Plants absorb water constantly, but the physical forces driving this absorption change drastically between day and night. During the day, the primary mechanism of water movement is a powerful, solar-driven suction, whereas the nocturnal process is a slower, internal push. This shift in mechanism allows the plant to manage its water resources efficiently whether the sun is shining or not.
The Daytime Water Cycle Driven by Transpiration
The rapid movement of water during daylight hours is powered by the sun through a process called transpiration. Transpiration is the evaporation of water vapor from the plant’s leaves, primarily through tiny pores known as stomata. When the stomata open to allow carbon dioxide uptake for photosynthesis, water is inevitably lost to the atmosphere.
This water loss from the leaf surface creates a strong negative pressure, or tension, which pulls the entire column of water up from the roots through the xylem tissue. This process, known as the Cohesion-Tension Theory, relies on two physical properties of water. Water molecules exhibit cohesion, meaning they stick strongly to each other, and adhesion, meaning they stick to the walls of the narrow xylem vessels, creating a continuous, unbroken chain stretching from the root hairs to the leaves. This pulling force, which can be equivalent to a negative pressure of around -2 megapascals (MPa), is powerful enough to draw water to the top of the tallest trees.
The rate of water absorption during the day is directly proportional to the rate of water loss through transpiration. Because the pull originates in the leaves and is transmitted down, water uptake is very fast when the sun is out and the air is dry. This daytime cycle is a high-volume process, delivering the water required for photosynthesis and helping to cool the plant through evaporative cooling.
How Plants Absorb Water When Stomata Close
As light fades, most plants close their stomata to conserve water, which eliminates the driving force of transpiration pull. Water absorption at the roots continues through a different mechanism known as root pressure. This uptake relies on the fact that the root cells actively transport mineral ions and other solutes into the xylem.

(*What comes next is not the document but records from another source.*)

-- ==== Sys2Proof/Machine/Accept.lean ====
section
/-! DEFINITION. A closed blob is accepted: it takes its defect ID, its tile, its class, its roll fields and its mark, and its
record enters the queue (R188, R190, R191, R200, R207, R217, R230, R231, R333). -/
namespace Sys2Proof.Machine

/-- Takes a closed blob out of the waiting ones: live blobs before replayed ones (R188, R195). DEDUCED: log entry 96. -/
def firstClosed (c : Chip) : Option (Closed × List Closed) :=
  match c.carry.closed.find? (fun k => !k.blob.replayed) with
  | some k => some (k, c.carry.closed.erase k)
  | none => match c.carry.closed with
    | [] => none
    | k :: ks => some (k, ks)

/-- A new sequence of the defect ID: the sequence, and the device after it; a change of bits [55:32] goes into the life record
(R200, R201); a sequence of all ones stays (R550). -/
def takeDefect (c : Chip) : Nat × Chip :=
  let n := c.life.totals.nextDefect
  let (next, c) := satAdd 0x0D03 56 0 56 n 1 c
  let c := { c with life := { c.life with totals := { c.life.totals with nextDefect := next } } }
  (n, if next / 2 ^ 32 = n / 2 ^ 32 then c else journalAdd 5 0 (le 8 next) c)

/-- The chain of a record: its `chain_id`, what a chain-merged record names (none where it absorbed no chain), and the chains
still open (R190, R191). -/
def chainOf (k : Closed) (sequence : Nat) (chains : List (Nat × Nat)) : Nat × Option Nat × List (Nat × Nat) :=
  let b := k.blob
  let known (key : Nat) : Option Nat := (chains.find? fun x => x.1 == key).map (·.2)
  let id := (known b.key).getD (wrapU 32 sequence)
  let merged := b.absorbed.filterMap fun a => (known a.2.2).map fun v => (a.1, a.2.1, v)
  let first := (sortBy (fun x y => decide (x.1 < y.1) || (x.1 == y.1 && decide (x.2.1 ≤ y.2.1))) merged).head?
  let rest := chains.filter fun x => x.1 != b.key && !(b.absorbed.any fun a => a.2.2 == x.1)
  (id, first.map (·.2.2), if k.continuation then (b.key, id) :: rest else rest)

/-- The settings a record is made with: those of its last line, on the grid the index holds for a replayed one (R309, R261).
DEDUCED: log entry 96. -/
def recordSettings (k : Closed) (c : Chip) : Settings :=
  let x := settingsAt c k.blob.nLast
  if !k.blob.replayed then x
  else match indexOf c.orangery k.blob.nLast with
    | some i => { x with model := c.abacus.model, geo := { x.geo with cdPitch := i.cdPitch, column0 := i.column0, columnCount := i.columnCount } }
    | none => { x with model := c.abacus.model }

/-- What the marker scheduler looks at in a record (R333, R334). -/
def markableOf (k : Closed) (g : Geometry) (id cls confidence flags : Nat) : Markable :=
  let b := k.blob
  let cd (col : Nat) : Int := g.column0 + (col * g.cdPitch : Nat)
  { id, cls, confidence, area := b.area, planes := b.planes, flags, mdFirst := b.mdFirst
    cd := if k.dense then (cd b.cMin + cd b.cMax) / 2 else g.column0 + roundedQuot (g.cdPitch * b.sumC : Nat) b.area
    mdCentre := if k.dense then (b.mdLast - b.mdFirst) / 2 else (roundedQuot b.sumMd b.area).toNat }

/-- The record of a closed blob: its chain, its tile, its class, its repeats, its mark and its place in the queue. DEDUCED: log entry 84. -/
def emitRecord (k : Closed) (c : Chip) : Chip :=
  let b := k.blob
  let x := recordSettings k c
  let (sequence, c) := takeDefect c
  let id := c.modes.nodeId * 2 ^ 56 + sequence
  let (chainId, absorbed, chains) := chainOf k sequence c.carry.chains
  let c := { c with carry := { c.carry with chains } }
  let (tileRef, late, c) := reserveTile x k id c
  let (cls, confidence, c) := classifyBlob x.model k x.geo c
  let roll := rollFields x k c
  let flags := Closed.flags k absorbed.isSome + 2 ^ 11 * b2n late
  let (lateMark, c) := if b.replayed then (false, c) else scheduleMark x (markableOf k x.geo id cls confidence flags) c
  let c := binRecord x k cls id c
  let c := if tileRef = 0 then c else viewBox { cMin := b.cMin, cMax := b.cMax, first := b.nFirst, last := b.nLast, cls } c
  let (dense, c) := satAdd 0x0705 12 0 32 c.carry.denseRecords (b2n k.dense) c
  let c := { c with carry := { c.carry with denseRecords := dense } }
  let auxId := match k.splitGroup with
    | some g => g
    | none => absorbed.getD 0
  let data := recordBytes k x.geo { id, cls, confidence, flags := flags + 2 ^ 5 * b2n lateMark, tileRef, roll, chainId, auxId }
  pushRecord { data, id, mdFirst := b.mdFirst, mdLast := b.mdLast, tile := if late then 0 else tileRef } c

/-- BLOB_CLASSIFY: the closure FIFO's next blob is accepted. DEDUCED: log entry 96. -/
def acceptBlob (c : Chip) : Chip :=
  match firstClosed c with
  | none => c
  | some (k, rest) => releaseModel (pruneOlder (emitRecord k { c with carry := { c.carry with closed := rest } }))

def execBlobClassify (t : Nat) (s : State) : Host.Outcome State Fault Refusal :=
  .next (s.run t fun _ c => acceptBlob c)

end Sys2Proof.Machine
end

This active accumulation of solutes creates a lower water concentration inside the root’s vascular cylinder compared to the surrounding soil water. Following the principle of osmosis, water naturally moves from the area of higher concentration (the moist soil) into the area of lower concentration (the root cells). The continuous influx of water into the roots, without the compensating loss through transpiration, generates a positive hydrostatic pressure within the xylem.
This positive root pressure pushes the column of water up the xylem, ensuring a slow but steady supply of water and dissolved minerals throughout the night. Although this push is far weaker than the daytime transpiration pull—often only capable of raising water a few meters—it maintains a continuous flow. This steady, low-volume movement prevents the water column in the xylem from breaking and allows the roots to continue mining the soil for nutrients.

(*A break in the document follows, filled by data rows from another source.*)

-- ==== Sys2Proof/Machine/Totals.lean ====
section
/-! DEFINITION. The totals of the life record as bytes, its checkpoints, and the calendar (R508, R509, R512). -/
namespace Sys2Proof.Machine

/-- Section 0 of LIFE.READ: the totals (216 bytes). -/
def totalsBytes (c : Chip) : List Byte :=
  let x := c.life.totals
  le 4 x.powerOnHours ++ le 4 x.powerCycles ++ le 4 x.thermalCycles ++ le 4 (satU 32 (x.aging / 2 ^ 32 / 225)) ++
  (x.throttleS.toList.flatMap (le 4)) ++ le 4 x.supplyDips ++ le 4 x.supplyResets ++ le 4 x.eccCorrected ++ le 4 x.eccUncorrected ++
  (c.sec.fuses.toList.flatMap fun f => le 1 f.used) ++ le 1 x.utcSource ++ leS 2 x.utcOffset ++ le 4 x.auditEntries ++ le 8 x.nextDefect ++
  (x.takeovers.toList.flatMap (le 1)) ++ [0] ++ le 2 x.retiredExtents ++ le 4 x.entriesDropped ++ (x.lines.toList.flatMap (le 8))

/-- A checkpoint: every total, in 6 parts of 42 bytes (R508, R509). -/
def checkpoint (c : Chip) : Chip :=
  let bytes := totalsBytes c
  (List.range 6).foldl (fun c i => journalAdd 3 i (sliceB bytes (42 * i) 42) c) c

/-- The UTC offset comes from a source; a change of it is a checkpoint (R509, R512). -/
def setUtcOffset (source : Nat) (offset : Int) (c : Chip) : Chip :=
  let c' := { c with life := { c.life with totals := { c.life.totals with utcOffset := offset, utcSource := source } } }
  if c.life.totals.utcOffset = offset then c' else checkpoint c'

end Sys2Proof.Machine
end

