def ledgerCommit (_ : Env) (j : Job) (c : Chip) : Reply :=
  let p := j.payload
  let id := rd p 0 4
  let kind := rd p 4 1
  withOpenBody (checked
    [lenIs 32 j, inRange p 4 1 0 2, reserved p 5 3, param 8 (kind == 1 || rd p 8 8 == 0), param 16 (kind == 2 || rd p 16 6 == 0),
     param 22 (if kind = 2 then rd p 22 4 < 1000000000 else rd p 22 4 == 0), reserved p 26 6, param 4 (mode c != 4 || kind == 0),
     stateRule c (ledgerModes c), ownRule stNotFound (id != 0 && (findTx c id).isSome)] c
    (match openTx c id with
     | some x => commitTx x kind (rd p 8 8) (rd p 16 6) (rd p 22 4) c
     | none => { status := stBadState, detail := mode c, body := ((findTx c id).map txBody).getD [], chip := c }))

def execLedgerCommit (t : Nat) (mb : Fin 8) (error : Option ReadError) (s : State) : Host.Outcome State Fault Refusal :=
  .next (s.command 0x0601 t mb (withArea error ledgerCommit))

end Sys2Proof.Machine
end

The Phenomenon of Guttation
The most visible physical evidence that plants absorb and move water at night is guttation, which refers to the appearance of small droplets of liquid water on the tips or edges of leaves, often mistaken for dew. This phenomenon typically occurs in the early morning when the soil is very moist and the air is highly humid, preventing residual evaporation.

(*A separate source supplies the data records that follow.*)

/-- The records of a sound image: validated in order on a copy of the device, applied together where every one passes.
DEDUCED: log entry 231. -/
def importRecords (env : Env) (j : Job) (rs : List ImageRecord) (c : Chip) : Reply :=
  let step (f : Nat → ImageRecord → ImportRun → ImportRun) (r : ImportRun) : ImportRun :=
    (rs.zipIdx).foldl (fun r y => f y.2 y.1 r) r
  let now := step (importApply env j) { chip := c }
  let (id, open_) := newTx false 0 true now.chip
  let staged := step (importStage env j id) { chip := open_ }
  match now.fault, staged.fault with
  | some (i, st, d), _ => importFails rs i st d c
  | none, some (i, st, d) => importFails rs i st d c
  | none, none =>
    match openTx staged.chip id with
    | none => importFails rs 0 stBadState (mode c) c
    | some x =>
      let y := commitTx x 0 0 0 0 staged.chip
      if y.status = stOk then replyBody (importBody 0xFFFFFFFF 0 0 id c.trig.number) y.chip
      else importFails rs (staged.origin.getD (rd y.body 4 4) 0) y.status y.detail c

/-- SYS.IMPORT_CONFIG. DEDUCED: log entry 231. -/
def importConfig (env : Env) (j : Job) (c : Chip) : Reply :=
  let p := j.payload
  let off := rd p 0 4
  let len := rd p 4 4
  let x := env.bulk.readBytes off (if off + len ≤ windowBytes then len else 0)
  let records := readRecords (rd x 20 4) (x.drop 64)
  let sound := decide (64 ≤ x.length) && rd x 0 4 == 0x46435750 && rd x 24 4 == len && rd x 28 4 == crc32 (x.drop 64)
  checked
    [lenIs 8 j, param 0 (off % 32 == 0 && decide (off < windowBytes)), param 4 (decide (off + len ≤ windowBytes)), stateRule c (mode c == 4),
     ownRule stDataError sound, crossRule (rd x 4 2 == 1 && rd x 6 1 == 0), ownRule stDataError records.isSome,
     ownRule stNoSpace (txCount c < 64)] c
    (importRecords env j (records.getD []) c)

def execSysImportConfig (t : Nat) (mb : Fin 8) (s : State) : Host.Outcome State Fault Refusal := .next (s.command 0x010A t mb importConfig)

end Sys2Proof.Machine
end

The positive root pressure generated during the night forces the excess water out of the leaf tissue. This liquid is exuded through specialized pores located at the ends of leaf veins called hydathodes. Unlike stomata, which open and close, hydathodes are small, permanent openings.
The fluid released during guttation is not pure water, but rather a dilute solution of the xylem sap, containing various dissolved minerals and sugars. Guttation is most common in small, herbaceous plants and grasses, where the root pressure generated can be sufficient to push the water column all the way to the leaf margins.